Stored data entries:
--------
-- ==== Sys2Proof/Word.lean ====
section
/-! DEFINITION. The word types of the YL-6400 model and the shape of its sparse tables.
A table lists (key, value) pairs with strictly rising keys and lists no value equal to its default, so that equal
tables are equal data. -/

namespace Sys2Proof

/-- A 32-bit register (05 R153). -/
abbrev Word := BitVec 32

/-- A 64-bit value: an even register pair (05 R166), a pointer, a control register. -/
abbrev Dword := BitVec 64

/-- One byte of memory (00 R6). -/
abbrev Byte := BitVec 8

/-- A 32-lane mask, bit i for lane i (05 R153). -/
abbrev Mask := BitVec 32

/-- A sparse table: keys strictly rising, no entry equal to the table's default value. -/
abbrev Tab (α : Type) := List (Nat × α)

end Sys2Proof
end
--------
> [Work to complete]: Copy all lines above where "strictly" is present.

> [Task response]:
A table lists (key, value) pairs with strictly rising keys and lists no value equal to its default, so that equal
/-- A sparse table: keys strictly rising, no entry equal to the table's default value. -/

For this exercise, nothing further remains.